Maria Fernanda Corral, 27 anos - Com as gêmeas Bruna e Fernanda de seis anos, é um exemplo. “Madrasta antigamente era a mãe postiça. Ela desempenhava o papel de mãe, pois não havia outra. Hoje deveria existir outro nome porque mãe e madrasta coexistem”, defende a arquiteta Maria Fernanda.

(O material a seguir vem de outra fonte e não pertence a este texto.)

-- ==== Sys2Proof/Machine/Ops.lean ====
section
/-! DEFINITION. The named operations over threads: units and partitions, registers with marks and value windows,
control fields, fetching, the DCP event queue, parking, taking an exception and returning from one. -/

namespace Sys2Proof.Machine

open Sys2Proof

/-- The outcome of an instruction. -/
abbrev Out := Host.Outcome State Fault Refusal

/-! ## Units -/

/-- A compute core (Table 11.2). -/
def isCompute (u : Nat) : Bool := decide (u < 0x1000)

/-- A channel core (Table 11.2). -/
def isChannel (u : Nat) : Bool := decide (0x1200 ≤ u) && decide (u < 0x1380)

/-- A DCP (Table 11.2). -/
def isDcp (u : Nat) : Bool := decide (0x1380 ≤ u) && decide (u < 0x1388)

/-- The SEC, by the number of its control block (R44). -/
def isSec (u : Nat) : Bool := u == 0x1440

/-- The kind code of STATUS.UNIT (Table 1.3). -/
def kindCode (u : Nat) : Nat := if isCompute u then 0 else if isChannel u then 1 else if isDcp u then 2 else 3

/-- The compute die of a unit (R296, R522); die 0 for the SEC (R44). -/
def dieOf (u : Nat) : Nat :=
  if isCompute u then u / 512
  else if decide (0x1000 ≤ u) && decide (u < 0x1200) then (u - 0x1000) / 64
  else if isChannel u then (u - 0x1200) / 48
  else if isDcp u then u - 0x1380
  else 0

/-- The logical cluster of a compute core (R296). -/
def clusterOf (u : Nat) : Nat := u / 8

/-! ## Tables of units -/

/-- The thread of a key. -/
def State.threadAt (s : State) (k : Nat) : Thread := (s.threads.get? k).getD Thread.fresh

/-- A thread. -/
def State.thread (s : State) (t : ThreadId) : Thread := s.threadAt t.key

/-- Writes a thread. -/
def State.setThread (s : State) (t : ThreadId) (x : Thread) : State :=
  { s with threads := s.threads.set t.key x }

/-- The thread whose instruction runs. -/
def State.me (s : State) : Thread := s.thread s.cur

/-- Writes the thread whose instruction runs. -/
def State.setMe (s : State) (x : Thread) : State := s.setThread s.cur x

/-- A core. -/
def State.core (s : State) (u : Nat) : CoreState := (s.cores.get? u).getD CoreState.fresh

/-- Writes a core. -/
def State.setCore (s : State) (u : Nat) (c : CoreState) : State := { s with cores := s.cores.set u c }

/-- A context set of a core (R434). -/
def State.ctxSet (s : State) (u i : Nat) : CtxSet := (s.core u).sets.getD i (CtxSet.fresh false)

/-- Writes a context set of a core. -/
def State.setCtxSet (s : State) (u i : Nat) (x : CtxSet) : State :=
  s.setCore u { s.core u with sets := (s.core u).sets.setIfInBounds i x }

/-- A cluster. -/
def State.cluster (s : State) (j : Nat) : Cluster := (s.clusters.get? j).getD Cluster.fresh

/-- Writes a cluster. -/
def State.setCluster (s : State) (j : Nat) (c : Cluster) : State := { s with clusters := s.clusters.set j c }

/-- The engines of a cluster (by 0x1000 + j) or channel core. -/
def State.eng (s : State) (u : Nat) : Engines := (s.engines.get? u).getD Engines.fresh

/-- Writes the engines of a cluster or channel core. -/
def State.setEng (s : State) (u : Nat) (e : Engines) : State := { s with engines := s.engines.set u e }

/-- The ring control of a quadrant. -/
def State.quad (s : State) (q : Nat) : Quadrant := (s.quads.get? q).getD Quadrant.fresh

/-- Writes the ring control of a quadrant. -/
def State.setQuad (s : State) (q : Nat) (x : Quadrant) : State := { s with quads := s.quads.set q x }

/-- The ready queue of a cluster (by 0x1000 + j) or channel core. -/
def State.readyQ (s : State) (u : Nat) : ReadyQueue := (s.ready.get? u).getD ReadyQueue.fresh

/-- Writes a ready queue. -/
def State.setReady (s : State) (u : Nat) (r : ReadyQueue) : State := { s with ready := s.ready.set u r }

/-- A partition. -/
def State.part (s : State) (p : Nat) : Partition := (s.parts.get? p).getD Partition.fresh

/-- Writes a partition. -/
def State.setPart (s : State) (p : Nat) (x : Partition) : State := { s with parts := s.parts.set p x }

/-- A die. -/
def State.die (s : State) (d : Nat) : Die := (s.dies.get? d).getD Die.fresh

/-- Writes a die. -/
def State.setDie (s : State) (d : Nat) (x : Die) : State := { s with dies := s.dies.set d x }

/-- A mailbox channel. -/
def State.channel (s : State) (c : Nat) : Channel := (s.channels.get? c).getD (Channel.fresh 0)

/-- Writes a mailbox channel. -/
def State.setChannel (s : State) (c : Nat) (x : Channel) : State := { s with channels := s.channels.set c x }

/-- The number of this package (R453). -/
def State.chip (s : State) : Nat := s.pkg.pchip.toNat

/-- The package time base (R22, R465). -/
def State.tbase (s : State) : Word := word s.now + s.pkg.tbaseOff

/-- The engines' key of a thread's core: its cluster's, or the channel core's own. -/
def engKey (u : Nat) : Nat := if isCompute u then 0x1000 + clusterOf u else u

/-- The index with which the next free value is drawn (DESIGN CHOICE, log entry 12). -/
def State.ix (s : State) : Nat := s.free * 2 ^ 128 + s.now

/-! ## Partitions -/

/-- The partition of a compute core (R439): the one whose interval holds its global index. -/
def State.partOfCore (s : State) (u : Nat) : Option Nat :=
  (s.parts.find? fun p => decide (p.2.base ≤ u) && decide (u < p.2.base + p.2.len)).map (·.1)

/-- Whether a thread counts as a member of every partition (R523). -/
def everyPart (u : Nat) : Bool := isDcp u || isSec u

/-- The partition of a thread; none for a core outside every partition (R523). -/
def State.partOf (s : State) (t : ThreadId) : Option Nat :=
  if isCompute t.unit then s.partOfCore t.unit
  else if isChannel t.unit then (s.thread t).cont.map (·.part)
  else some 0

/-- The partition of a thread, 0 where it has none (R523). -/
def State.partIx (s : State) (t : ThreadId) : Nat := (s.partOf t).getD 0

/-- The partitions of the cores of a cluster, the lowest core's first, each once (R440). -/
def State.partsOfCluster (s : State) (j : Nat) : List Nat :=
  ((span (8 * j) 8).filterMap s.partOfCore).eraseDups

/-! ## Marks -/

/-- Keys beside the register numbers under which an E-side instruction that has not issued keeps CMARK, FRM and LWIN as
they stood before an MKCTX or a CSRW that follows it in program order (R482, R35, R128). -/
def cmarkKey : Nat := 200

/-- Key of FRM (R35). -/
def frmKey : Nat := 201

/-- Key of LWIN (R128). -/
def lwinKey : Nat := 202

/-- Key under which a body entry keeps what an x register held before the long-latency instruction whose window covers
its first passes (R84). -/
def oldKey (n : Nat) : Nat := 300 + n

/-- Key under which a body entry keeps the last place of that window. -/
def lastKey (n : Nat) : Nat := 400 + n

/-- What an entry keeps under a key. -/
def capOf (caps : List (Nat × Tagged 64)) (key : Nat) : Option (Tagged 64) := (caps.find? fun c => c.1 == key).map (·.2)

/-- What an entry at a place has captured of an x register: within the window that its pass lies in, the value from before
(R32, R84). -/
def capAt (caps : List (Nat × Tagged 64)) (n seq : Nat) : Option (Tagged 64) :=
  match capOf caps (lastKey n) with
  | some l => if seq ≤ l.val.toNat then capOf caps (oldKey n) else capOf caps n
  | none => capOf caps n

/-- What the running E-side instruction keeps under a key. -/
def State.kept (s : State) (key : Nat) : Option (Tagged 64) :=
  if s.latch.src = .queue ∨ s.latch.src = .wheel then capOf s.latch.caps key else none

/-- Leaves a value with every E-side instruction that has not issued and that keeps none under the key. (DEDUCED, log entry 38.) -/
def State.keep (s : State) (key : Nat) (v : Tagged 64) : State :=
  let f (e : EEntry) : EEntry := if e.caps.any (·.1 == key) then e else { e with caps := e.caps ++ [(key, v)] }
  let t := s.me
  s.setMe { t with equeue := t.equeue.map f, wheel := { t.wheel with body := t.wheel.body.map f } }

/-- CMARK as the running instruction sees it. -/
def State.cmarkNow (s : State) : Mark := ((s.kept cmarkKey).map (·.mark)).getD s.me.csr.cmark

/-- What every result mark includes: CMARK, and the wheel mark for an instruction issued from the wheel (R36, R188). -/
def State.base (s : State) : Mark := s.cmarkNow ||| (if s.latch.src = .wheel then s.me.wheel.wm else 0)

/-- Joins a mark into CMARK (R37), as later and pending instructions see it. -/
def State.joinCmark (s : State) (m : Mark) : State :=
  let f (e : EEntry) : EEntry :=
    { e with caps := e.caps.map fun c => if c.1 = cmarkKey then (c.1, ⟨c.2.val, c.2.mark ||| m⟩) else c }
  let t := s.me
  s.setMe { t with csr := { t.csr with cmark := t.csr.cmark ||| m }, equeue := t.equeue.map f
                   wheel := { t.wheel with body := t.wheel.body.map f } }

/-! ## Registers -/

/-- Whether the running instruction is on the E-side. -/
def State.onE (s : State) : Bool := s.latch.src != .access

/-- The open window that covers the running instruction and a register (R84). -/
def State.windowOn (s : State) (f : RegFile) (n : Nat) : Option Window :=
  s.me.windows.find? fun w => w.file == f && w.reg == n && decide (w.start < s.latch.seq) && decide (s.latch.seq ≤ w.last)

/-- The value that a register file holds for an x register (R11). -/
def Regs.getX (r : Regs) (n : Nat) : Tagged 64 := if n = 0 then plain 0 else r.x.getD n (plain 0)

/-- The value that a register file holds for a v register. -/
def Regs.getV (r : Regs) (n : Nat) : Tagged 256 := r.v.getD n (plain 0)

/-- The value that a register file holds for a k register (R11). -/
def Regs.getK (r : Regs) (n : Nat) : Tagged 32 := if n = 0 then plain 0xFFFFFFFF else r.k.getD n (plain 0)

/-- Writes an x register; a write to x0 is discarded (R11). -/
def Regs.setX (r : Regs) (n : Nat) (v : Tagged 64) : Regs :=
  if n = 0 then r else { r with x := r.x.setIfInBounds n v }

/-- Writes a v register. -/
def Regs.setV (r : Regs) (n : Nat) (v : Tagged 256) : Regs := { r with v := r.v.setIfInBounds n v }

/-- Writes a k register; a write to k0 is discarded (R11). -/
def Regs.setK (r : Regs) (n : Nat) (v : Tagged 32) : Regs :=
  if n = 0 then r else { r with k := r.k.setIfInBounds n v }

/-- X(n) with its mark: the value captured at decode on the E-side (R32), the value from before the window (R84), or
the register. -/
def State.readX (s : State) (n : Nat) : Tagged 64 :=
  match (if s.latch.src = .queue ∨ s.latch.src = .wheel then capAt s.latch.caps n s.latch.seq else none) with
  | some c => c
  | none =>
    if n = 0 then plain 0
    else match s.windowOn .x n with
      | some w => ⟨w.old.val.setWidth 64, w.old.mark⟩
      | none => s.me.regs.getX n

/-- V(n) with its mark (R84). -/
def State.readV (s : State) (n : Nat) : Tagged 256 :=
  match s.windowOn .v n with
  | some w => w.old
  | none => s.me.regs.getV n

/-- K(n) with its mark (R11). -/
def State.readK (s : State) (n : Nat) : Tagged 32 := s.me.regs.getK n

/-- The value of X(n). -/
def State.x (s : State) (r : Reg) : Word := (s.readX r.toNat).val

/-- The mark of X(n). -/
def State.xm (s : State) (r : Reg) : Mark := (s.readX r.toNat).mark

/-- The windows without those on a register: a write within a window ends it (R84; DEDUCED, log entry 24). -/
def closeWindows (f : RegFile) (n : Nat) (ws : List Window) : List Window :=
  ws.filter fun w => !(w.file == f && w.reg == n)

/-- WriteX of Table 1.12. -/
def State.writeX (s : State) (n : Nat) (v : Word) (m : Mark) : State :=
  let t := s.me
  s.setMe { t with regs := t.regs.setX n ⟨v, m⟩, windows := closeWindows .x n t.windows }

/-- Writes a whole v register that is bound to no slot. -/
def State.putV (s : State) (n : Nat) (v : BitVec 256) (m : Mark) : State :=
  let t := s.me
  s.setMe { t with regs := t.regs.setV n ⟨v, m⟩, windows := closeWindows .v n t.windows }

/-- Writes a k register. -/
def State.writeK (s : State) (n : Nat) (v : BitVec 32) (m : Mark) : State :=
  let t := s.me
  s.setMe { t with regs := t.regs.setK n ⟨v, m⟩, windows := closeWindows .k n t.windows }

/-- Writes a result x register with the base mark joined. -/
def State.result (s : State) (d : Reg) (v : Word) (m : Mark) : State := s.writeX d.toNat v (m ||| s.base)

/-- The length of a value window in instructions (R84). -/
def winLen (w : Win) : Nat := if w.ver1 then 4 * w.la.toNat else w.la.toNat

/-- Instructions of a window still to come (R86): the pending E-side ones that it covers and those that decode has not
taken. `next` is the place of the next instruction that decode takes. (DEDUCED, log entry 33.) -/
def windowLeft (w : Window) (pend : List Nat) (next : Nat) : Nat :=
  (pend.filter fun q => decide (w.start < q) && decide (q ≤ w.last)).length + (w.last + 1 - next)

Todos esses dilemas são conhecidos da terapeuta familiar e madrasta Roberta Palermo, autora de Madrasta – Quando o Homem da Sua Vida já Tem Filhos e de 100% Madrasta – Quebrando as Barreiras do Preconceito. No segundo livro, ela reforça o quanto é importante levar em conta o terreno antes de construir uma nova história.Afinal, ninguém fica confortável no início de uma nova união: o pai sofre porque saiu de casa e sente falta dos filhos. A mãe, porque ficou sozinha com as crianças, tentando entender a mudança. Os filhos, porque não desejam que os pais se separem.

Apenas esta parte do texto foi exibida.